### What is required
Below are some records. Say in a single number how many of their lines include the word "BitVec".

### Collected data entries
== == ==
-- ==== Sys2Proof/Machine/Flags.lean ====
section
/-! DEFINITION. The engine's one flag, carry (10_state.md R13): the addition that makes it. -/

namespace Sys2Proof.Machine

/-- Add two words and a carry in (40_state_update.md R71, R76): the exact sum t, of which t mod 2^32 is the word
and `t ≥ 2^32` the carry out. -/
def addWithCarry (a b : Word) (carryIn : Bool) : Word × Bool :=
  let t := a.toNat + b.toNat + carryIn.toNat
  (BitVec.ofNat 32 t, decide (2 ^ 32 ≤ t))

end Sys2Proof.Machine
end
== == ==
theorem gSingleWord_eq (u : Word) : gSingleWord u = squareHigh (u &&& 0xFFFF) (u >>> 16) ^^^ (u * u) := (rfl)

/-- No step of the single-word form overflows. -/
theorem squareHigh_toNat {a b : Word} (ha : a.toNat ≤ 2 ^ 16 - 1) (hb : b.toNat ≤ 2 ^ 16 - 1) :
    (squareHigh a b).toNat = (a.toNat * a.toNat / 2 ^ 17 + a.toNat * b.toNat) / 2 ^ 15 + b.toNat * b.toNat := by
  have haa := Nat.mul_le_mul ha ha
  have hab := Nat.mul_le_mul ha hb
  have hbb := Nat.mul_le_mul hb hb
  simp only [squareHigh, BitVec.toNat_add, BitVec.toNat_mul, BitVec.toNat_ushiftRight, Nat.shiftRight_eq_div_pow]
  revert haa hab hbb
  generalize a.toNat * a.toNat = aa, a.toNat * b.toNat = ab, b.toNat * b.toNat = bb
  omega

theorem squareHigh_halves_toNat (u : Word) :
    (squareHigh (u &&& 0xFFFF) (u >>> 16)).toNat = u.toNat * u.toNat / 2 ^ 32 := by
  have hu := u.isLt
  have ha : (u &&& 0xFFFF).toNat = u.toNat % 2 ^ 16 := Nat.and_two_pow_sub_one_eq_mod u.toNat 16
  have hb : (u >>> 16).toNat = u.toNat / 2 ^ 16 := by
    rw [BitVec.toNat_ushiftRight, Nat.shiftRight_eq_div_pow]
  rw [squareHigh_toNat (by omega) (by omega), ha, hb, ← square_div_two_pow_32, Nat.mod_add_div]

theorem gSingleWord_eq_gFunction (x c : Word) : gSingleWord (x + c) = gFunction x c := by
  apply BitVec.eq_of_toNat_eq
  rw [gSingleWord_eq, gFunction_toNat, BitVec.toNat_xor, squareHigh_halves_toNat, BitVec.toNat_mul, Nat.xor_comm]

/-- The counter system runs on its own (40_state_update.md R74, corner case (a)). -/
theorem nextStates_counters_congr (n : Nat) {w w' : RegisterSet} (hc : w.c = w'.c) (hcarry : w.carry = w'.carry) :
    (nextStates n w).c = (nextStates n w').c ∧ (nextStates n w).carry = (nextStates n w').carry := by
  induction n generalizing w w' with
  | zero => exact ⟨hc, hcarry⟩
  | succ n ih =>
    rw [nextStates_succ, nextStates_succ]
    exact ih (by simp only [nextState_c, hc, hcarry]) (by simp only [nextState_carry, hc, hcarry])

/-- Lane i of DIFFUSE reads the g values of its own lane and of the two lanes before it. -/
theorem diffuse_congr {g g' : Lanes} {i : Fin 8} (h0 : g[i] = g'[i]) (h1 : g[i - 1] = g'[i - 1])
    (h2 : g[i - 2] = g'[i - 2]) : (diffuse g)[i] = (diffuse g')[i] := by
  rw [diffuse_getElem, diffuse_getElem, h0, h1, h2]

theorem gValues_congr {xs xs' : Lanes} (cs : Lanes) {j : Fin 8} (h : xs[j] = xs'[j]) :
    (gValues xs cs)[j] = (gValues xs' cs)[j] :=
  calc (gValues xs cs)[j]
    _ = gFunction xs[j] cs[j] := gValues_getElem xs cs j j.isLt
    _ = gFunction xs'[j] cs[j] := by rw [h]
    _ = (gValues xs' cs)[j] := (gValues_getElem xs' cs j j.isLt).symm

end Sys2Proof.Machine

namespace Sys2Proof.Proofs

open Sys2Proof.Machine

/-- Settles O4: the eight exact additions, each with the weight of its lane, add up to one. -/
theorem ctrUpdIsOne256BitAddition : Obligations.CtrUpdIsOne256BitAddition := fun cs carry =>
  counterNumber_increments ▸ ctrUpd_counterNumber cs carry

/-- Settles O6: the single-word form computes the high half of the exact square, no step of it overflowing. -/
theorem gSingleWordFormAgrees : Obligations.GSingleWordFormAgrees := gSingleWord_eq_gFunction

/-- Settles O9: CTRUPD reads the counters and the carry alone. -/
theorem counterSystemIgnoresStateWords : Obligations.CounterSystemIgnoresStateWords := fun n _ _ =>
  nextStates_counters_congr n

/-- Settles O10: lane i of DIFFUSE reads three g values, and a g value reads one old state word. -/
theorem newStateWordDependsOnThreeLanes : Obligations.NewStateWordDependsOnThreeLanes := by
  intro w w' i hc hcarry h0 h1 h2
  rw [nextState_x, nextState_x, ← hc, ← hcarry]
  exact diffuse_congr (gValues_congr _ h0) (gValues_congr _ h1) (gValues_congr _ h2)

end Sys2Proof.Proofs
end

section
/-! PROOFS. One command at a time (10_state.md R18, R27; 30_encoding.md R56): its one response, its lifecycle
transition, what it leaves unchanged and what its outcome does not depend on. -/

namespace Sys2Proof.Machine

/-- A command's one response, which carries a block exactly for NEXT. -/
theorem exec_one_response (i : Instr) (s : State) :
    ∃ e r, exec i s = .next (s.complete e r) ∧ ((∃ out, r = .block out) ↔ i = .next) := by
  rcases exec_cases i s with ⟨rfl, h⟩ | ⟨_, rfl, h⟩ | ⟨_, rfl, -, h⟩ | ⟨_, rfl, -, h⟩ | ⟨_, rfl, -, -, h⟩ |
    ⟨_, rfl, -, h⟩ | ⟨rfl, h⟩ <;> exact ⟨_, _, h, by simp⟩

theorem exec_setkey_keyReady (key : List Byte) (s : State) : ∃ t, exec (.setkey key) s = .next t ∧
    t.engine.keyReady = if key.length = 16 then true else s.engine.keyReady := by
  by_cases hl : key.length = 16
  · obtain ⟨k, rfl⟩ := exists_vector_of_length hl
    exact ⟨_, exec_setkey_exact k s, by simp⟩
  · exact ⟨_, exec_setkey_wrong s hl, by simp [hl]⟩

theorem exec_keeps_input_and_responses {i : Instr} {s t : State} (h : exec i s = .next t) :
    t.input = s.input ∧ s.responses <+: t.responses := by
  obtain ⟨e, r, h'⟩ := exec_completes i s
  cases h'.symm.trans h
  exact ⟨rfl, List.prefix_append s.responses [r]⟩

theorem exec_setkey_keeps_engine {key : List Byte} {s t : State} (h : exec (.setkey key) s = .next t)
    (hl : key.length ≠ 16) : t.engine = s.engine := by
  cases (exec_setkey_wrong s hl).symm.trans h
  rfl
== == ==
### Answer section
5